(Saved data entries)
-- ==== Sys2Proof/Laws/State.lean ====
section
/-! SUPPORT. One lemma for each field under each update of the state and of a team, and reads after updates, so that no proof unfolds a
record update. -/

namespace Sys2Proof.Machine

---

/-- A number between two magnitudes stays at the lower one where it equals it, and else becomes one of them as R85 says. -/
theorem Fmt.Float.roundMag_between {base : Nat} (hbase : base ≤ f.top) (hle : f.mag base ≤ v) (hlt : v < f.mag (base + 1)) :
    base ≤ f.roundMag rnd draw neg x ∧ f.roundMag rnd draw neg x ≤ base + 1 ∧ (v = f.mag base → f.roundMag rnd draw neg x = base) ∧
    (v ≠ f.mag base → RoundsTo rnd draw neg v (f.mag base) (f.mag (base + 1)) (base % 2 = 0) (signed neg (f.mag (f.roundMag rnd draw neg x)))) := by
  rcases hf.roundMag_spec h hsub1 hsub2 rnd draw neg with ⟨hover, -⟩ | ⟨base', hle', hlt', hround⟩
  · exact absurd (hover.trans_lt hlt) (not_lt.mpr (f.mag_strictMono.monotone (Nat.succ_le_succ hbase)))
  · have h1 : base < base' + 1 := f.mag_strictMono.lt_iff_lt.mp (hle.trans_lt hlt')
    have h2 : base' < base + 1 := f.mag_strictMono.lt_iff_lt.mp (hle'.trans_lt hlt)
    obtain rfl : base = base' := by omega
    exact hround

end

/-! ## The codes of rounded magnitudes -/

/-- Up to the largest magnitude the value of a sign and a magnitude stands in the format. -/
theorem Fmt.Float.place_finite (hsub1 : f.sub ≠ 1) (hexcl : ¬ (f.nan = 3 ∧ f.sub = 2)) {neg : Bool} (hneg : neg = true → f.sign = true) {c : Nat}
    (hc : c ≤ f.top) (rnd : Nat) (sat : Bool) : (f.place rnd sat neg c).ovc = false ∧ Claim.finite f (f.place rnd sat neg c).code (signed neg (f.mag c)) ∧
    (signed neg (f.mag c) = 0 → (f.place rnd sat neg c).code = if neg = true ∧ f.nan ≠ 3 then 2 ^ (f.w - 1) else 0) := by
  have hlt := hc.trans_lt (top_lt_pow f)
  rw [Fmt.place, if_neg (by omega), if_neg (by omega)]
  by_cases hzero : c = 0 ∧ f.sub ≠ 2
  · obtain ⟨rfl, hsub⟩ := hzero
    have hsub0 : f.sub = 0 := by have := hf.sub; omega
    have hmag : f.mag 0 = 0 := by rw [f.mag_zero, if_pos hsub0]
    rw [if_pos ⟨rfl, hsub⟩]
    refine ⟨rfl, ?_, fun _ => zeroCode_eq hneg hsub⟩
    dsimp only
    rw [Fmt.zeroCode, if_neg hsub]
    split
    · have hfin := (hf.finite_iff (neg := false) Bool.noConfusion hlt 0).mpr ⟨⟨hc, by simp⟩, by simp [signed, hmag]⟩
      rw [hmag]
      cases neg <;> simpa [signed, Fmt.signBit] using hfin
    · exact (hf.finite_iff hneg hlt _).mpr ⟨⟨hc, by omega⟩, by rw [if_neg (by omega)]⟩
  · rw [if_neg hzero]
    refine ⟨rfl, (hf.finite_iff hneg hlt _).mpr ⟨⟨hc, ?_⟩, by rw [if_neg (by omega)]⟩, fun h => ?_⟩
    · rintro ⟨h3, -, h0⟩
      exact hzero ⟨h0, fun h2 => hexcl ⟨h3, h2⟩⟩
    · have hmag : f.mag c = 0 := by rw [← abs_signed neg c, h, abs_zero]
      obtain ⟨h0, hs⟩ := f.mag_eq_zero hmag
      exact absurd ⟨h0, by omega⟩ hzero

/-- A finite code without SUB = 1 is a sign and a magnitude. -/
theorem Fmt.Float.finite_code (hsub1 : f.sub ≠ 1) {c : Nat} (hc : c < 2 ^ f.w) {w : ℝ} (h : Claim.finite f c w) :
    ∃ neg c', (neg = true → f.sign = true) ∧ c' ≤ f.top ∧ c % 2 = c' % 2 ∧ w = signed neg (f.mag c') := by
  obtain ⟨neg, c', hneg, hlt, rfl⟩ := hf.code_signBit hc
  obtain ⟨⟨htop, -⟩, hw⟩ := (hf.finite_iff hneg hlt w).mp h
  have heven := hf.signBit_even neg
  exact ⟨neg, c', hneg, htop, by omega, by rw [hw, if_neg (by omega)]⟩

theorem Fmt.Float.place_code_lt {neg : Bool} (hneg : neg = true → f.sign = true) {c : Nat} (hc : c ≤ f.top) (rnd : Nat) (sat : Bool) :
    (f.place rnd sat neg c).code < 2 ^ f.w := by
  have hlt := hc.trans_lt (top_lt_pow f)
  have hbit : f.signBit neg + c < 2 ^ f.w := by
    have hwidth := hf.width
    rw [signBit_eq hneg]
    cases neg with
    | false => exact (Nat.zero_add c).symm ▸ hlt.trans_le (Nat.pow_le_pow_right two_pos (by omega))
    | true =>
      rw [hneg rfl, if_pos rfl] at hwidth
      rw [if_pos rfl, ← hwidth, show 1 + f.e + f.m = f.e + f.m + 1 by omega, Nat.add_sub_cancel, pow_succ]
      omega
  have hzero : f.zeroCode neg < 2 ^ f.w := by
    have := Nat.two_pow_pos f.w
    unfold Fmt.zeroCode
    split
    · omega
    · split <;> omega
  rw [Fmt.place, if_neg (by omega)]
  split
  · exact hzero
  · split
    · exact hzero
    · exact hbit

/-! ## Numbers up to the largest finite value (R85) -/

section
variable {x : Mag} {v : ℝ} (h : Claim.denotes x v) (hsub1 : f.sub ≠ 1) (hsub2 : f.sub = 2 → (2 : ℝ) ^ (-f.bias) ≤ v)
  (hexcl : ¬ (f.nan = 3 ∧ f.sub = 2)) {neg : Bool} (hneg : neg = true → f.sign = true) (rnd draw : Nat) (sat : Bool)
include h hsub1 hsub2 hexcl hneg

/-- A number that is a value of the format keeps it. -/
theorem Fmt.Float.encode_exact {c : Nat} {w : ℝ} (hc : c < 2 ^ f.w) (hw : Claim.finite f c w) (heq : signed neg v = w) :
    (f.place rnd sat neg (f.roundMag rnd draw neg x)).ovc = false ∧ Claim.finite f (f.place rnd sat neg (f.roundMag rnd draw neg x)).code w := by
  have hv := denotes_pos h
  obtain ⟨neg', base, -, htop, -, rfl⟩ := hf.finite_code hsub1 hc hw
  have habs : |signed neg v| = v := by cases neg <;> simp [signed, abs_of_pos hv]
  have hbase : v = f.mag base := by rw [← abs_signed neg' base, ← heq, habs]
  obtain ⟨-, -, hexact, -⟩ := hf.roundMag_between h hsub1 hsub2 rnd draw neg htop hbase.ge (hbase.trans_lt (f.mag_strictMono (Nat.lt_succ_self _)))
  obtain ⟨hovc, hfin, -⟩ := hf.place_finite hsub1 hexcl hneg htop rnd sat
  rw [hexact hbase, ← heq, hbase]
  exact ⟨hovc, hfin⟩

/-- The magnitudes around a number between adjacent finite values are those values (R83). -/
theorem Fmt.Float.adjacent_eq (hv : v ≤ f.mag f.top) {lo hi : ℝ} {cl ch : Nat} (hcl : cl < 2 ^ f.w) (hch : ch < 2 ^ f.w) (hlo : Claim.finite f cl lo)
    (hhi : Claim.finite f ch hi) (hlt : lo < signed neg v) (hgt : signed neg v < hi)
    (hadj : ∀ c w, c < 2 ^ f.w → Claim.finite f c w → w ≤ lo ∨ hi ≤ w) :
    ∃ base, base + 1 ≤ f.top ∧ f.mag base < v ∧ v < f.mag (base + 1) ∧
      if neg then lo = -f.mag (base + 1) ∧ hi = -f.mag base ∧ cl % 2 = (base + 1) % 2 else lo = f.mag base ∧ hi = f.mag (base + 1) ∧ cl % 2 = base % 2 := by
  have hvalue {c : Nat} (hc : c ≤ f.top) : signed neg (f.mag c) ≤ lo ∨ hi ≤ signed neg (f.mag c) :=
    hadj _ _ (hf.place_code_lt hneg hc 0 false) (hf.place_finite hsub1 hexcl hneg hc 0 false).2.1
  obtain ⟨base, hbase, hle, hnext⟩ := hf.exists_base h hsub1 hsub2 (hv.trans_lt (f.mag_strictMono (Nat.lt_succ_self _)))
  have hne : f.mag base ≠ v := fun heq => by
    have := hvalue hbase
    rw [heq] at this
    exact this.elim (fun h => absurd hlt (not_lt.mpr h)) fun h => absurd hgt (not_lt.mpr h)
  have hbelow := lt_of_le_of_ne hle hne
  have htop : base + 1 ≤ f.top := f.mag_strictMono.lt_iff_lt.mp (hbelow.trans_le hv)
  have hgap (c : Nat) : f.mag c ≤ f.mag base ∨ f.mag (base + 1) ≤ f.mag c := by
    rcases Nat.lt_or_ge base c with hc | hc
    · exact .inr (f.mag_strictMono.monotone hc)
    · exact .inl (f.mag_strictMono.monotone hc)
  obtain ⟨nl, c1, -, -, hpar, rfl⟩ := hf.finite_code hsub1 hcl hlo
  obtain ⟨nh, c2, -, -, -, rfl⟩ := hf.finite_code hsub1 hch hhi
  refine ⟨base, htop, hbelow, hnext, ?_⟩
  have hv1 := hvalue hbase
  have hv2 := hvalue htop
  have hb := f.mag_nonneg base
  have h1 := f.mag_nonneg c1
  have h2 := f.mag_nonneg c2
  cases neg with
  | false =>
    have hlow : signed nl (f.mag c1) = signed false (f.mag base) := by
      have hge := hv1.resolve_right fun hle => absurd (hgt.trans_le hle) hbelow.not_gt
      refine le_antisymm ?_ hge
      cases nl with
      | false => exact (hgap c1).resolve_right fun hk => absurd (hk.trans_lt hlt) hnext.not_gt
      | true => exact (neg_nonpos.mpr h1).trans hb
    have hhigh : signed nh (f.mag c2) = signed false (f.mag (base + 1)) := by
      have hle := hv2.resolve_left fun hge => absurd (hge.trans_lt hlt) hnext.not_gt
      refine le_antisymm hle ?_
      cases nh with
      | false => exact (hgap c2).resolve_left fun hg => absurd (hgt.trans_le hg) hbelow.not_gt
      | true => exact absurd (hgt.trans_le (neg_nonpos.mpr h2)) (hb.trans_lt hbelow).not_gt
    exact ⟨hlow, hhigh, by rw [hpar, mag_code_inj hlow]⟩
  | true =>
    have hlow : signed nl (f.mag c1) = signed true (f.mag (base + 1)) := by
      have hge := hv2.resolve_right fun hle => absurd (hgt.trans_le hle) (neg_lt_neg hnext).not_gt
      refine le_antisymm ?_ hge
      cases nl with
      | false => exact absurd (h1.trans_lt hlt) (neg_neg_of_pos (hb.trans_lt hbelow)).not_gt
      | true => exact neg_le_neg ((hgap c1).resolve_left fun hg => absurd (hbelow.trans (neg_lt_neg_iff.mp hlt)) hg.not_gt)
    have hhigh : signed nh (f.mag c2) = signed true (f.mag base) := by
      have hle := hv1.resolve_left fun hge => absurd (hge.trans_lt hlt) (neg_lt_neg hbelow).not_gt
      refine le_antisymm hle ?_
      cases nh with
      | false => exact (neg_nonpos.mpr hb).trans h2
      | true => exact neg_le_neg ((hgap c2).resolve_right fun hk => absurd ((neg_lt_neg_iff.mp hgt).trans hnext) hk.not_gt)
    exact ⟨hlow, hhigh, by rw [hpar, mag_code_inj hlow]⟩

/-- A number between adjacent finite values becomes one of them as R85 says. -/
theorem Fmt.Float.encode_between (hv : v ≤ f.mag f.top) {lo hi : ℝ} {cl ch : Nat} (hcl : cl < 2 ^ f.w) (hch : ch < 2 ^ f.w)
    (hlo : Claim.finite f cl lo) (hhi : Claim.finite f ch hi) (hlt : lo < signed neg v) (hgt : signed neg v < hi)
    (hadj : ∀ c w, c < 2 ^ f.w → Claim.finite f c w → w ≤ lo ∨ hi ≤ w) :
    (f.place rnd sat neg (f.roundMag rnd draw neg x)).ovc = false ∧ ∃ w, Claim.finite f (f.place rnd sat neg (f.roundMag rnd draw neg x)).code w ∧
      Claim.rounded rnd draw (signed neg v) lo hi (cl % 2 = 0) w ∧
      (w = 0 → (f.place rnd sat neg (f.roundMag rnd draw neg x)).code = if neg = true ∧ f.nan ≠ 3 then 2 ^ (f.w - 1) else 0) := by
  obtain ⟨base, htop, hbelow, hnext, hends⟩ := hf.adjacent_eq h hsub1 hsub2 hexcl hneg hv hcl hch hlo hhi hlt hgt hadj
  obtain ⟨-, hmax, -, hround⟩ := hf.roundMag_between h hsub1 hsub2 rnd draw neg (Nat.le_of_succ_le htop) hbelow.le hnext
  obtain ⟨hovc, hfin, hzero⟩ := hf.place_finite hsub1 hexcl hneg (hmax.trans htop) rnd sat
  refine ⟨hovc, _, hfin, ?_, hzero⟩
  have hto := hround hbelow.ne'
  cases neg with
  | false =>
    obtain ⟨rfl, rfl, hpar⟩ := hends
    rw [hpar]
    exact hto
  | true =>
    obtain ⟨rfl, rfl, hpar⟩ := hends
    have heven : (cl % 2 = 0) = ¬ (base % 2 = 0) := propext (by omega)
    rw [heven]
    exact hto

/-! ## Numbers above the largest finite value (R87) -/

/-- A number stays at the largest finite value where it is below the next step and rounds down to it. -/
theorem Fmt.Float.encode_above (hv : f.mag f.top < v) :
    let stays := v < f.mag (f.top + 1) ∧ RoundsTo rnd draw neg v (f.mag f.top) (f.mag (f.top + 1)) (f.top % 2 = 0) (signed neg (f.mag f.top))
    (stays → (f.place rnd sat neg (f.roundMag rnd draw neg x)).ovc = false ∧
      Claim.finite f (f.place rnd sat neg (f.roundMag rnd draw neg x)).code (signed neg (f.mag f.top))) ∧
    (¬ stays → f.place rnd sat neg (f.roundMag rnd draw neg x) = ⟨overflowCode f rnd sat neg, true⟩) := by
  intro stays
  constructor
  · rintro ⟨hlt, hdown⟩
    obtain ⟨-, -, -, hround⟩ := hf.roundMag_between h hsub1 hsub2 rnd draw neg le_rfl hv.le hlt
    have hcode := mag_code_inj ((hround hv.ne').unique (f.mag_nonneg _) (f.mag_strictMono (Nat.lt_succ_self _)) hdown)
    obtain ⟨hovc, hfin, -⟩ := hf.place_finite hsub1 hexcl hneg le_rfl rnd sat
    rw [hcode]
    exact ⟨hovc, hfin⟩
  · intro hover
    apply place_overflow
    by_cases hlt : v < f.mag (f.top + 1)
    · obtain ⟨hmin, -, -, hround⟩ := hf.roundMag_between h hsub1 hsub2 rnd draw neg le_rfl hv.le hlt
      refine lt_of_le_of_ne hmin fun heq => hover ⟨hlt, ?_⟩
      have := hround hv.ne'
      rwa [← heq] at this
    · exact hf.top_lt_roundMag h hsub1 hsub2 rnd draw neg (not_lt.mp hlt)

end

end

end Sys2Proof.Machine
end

- **Problem statement**: What you return must be an exact retyping of the lines above starting at the line with "have hge := hv2.resolve_right" and ending at the line with "refine ⟨hovc, _, hfin, ?_, hzero⟩", and nothing besides.

- **Answer space**:
      have hge := hv2.resolve_right fun hle => absurd (hgt.trans_le hle) (neg_lt_neg hnext).not_gt
      refine le_antisymm ?_ hge
      cases nl with
      | false => exact absurd (h1.trans_lt hlt) (neg_neg_of_pos (hb.trans_lt hbelow)).not_gt
      | true => exact neg_le_neg ((hgap c1).resolve_left fun hg => absurd (hbelow.trans (neg_lt_neg_iff.mp hlt)) hg.not_gt)
    have hhigh : signed nh (f.mag c2) = signed true (f.mag base) := by
      have hle := hv1.resolve_left fun hge => absurd (hge.trans_lt hlt) (neg_lt_neg hbelow).not_gt
      refine le_antisymm hle ?_
      cases nh with
      | false => exact (neg_nonpos.mpr hb).trans h2
      | true => exact neg_le_neg ((hgap c2).resolve_right fun hk => absurd ((neg_lt_neg_iff.mp hgt).trans hnext) hk.not_gt)
    exact ⟨hlow, hhigh, by rw [hpar, mag_code_inj hlow]⟩

/-- A number between adjacent finite values becomes one of them as R85 says. -/
theorem Fmt.Float.encode_between (hv : v ≤ f.mag f.top) {lo hi : ℝ} {cl ch : Nat} (hcl : cl < 2 ^ f.w) (hch : ch < 2 ^ f.w)
    (hlo : Claim.finite f cl lo) (hhi : Claim.finite f ch hi) (hlt : lo < signed neg v) (hgt : signed neg v < hi)
    (hadj : ∀ c w, c < 2 ^ f.w → Claim.finite f c w → w ≤ lo ∨ hi ≤ w) :
    (f.place rnd sat neg (f.roundMag rnd draw neg x)).ovc = false ∧ ∃ w, Claim.finite f (f.place rnd sat neg (f.roundMag rnd draw neg x)).code w ∧
      Claim.rounded rnd draw (signed neg v) lo hi (cl % 2 = 0) w ∧
      (w = 0 → (f.place rnd sat neg (f.roundMag rnd draw neg x)).code = if neg = true ∧ f.nan ≠ 3 then 2 ^ (f.w - 1) else 0) := by
  obtain ⟨base, htop, hbelow, hnext, hends⟩ := hf.adjacent_eq h hsub1 hsub2 hexcl hneg hv hcl hch hlo hhi hlt hgt hadj
  obtain ⟨-, hmax, -, hround⟩ := hf.roundMag_between h hsub1 hsub2 rnd draw neg (Nat.le_of_succ_le htop) hbelow.le hnext
  obtain ⟨hovc, hfin, hzero⟩ := hf.place_finite hsub1 hexcl hneg (hmax.trans htop) rnd sat
  refine ⟨hovc, _, hfin, ?_, hzero⟩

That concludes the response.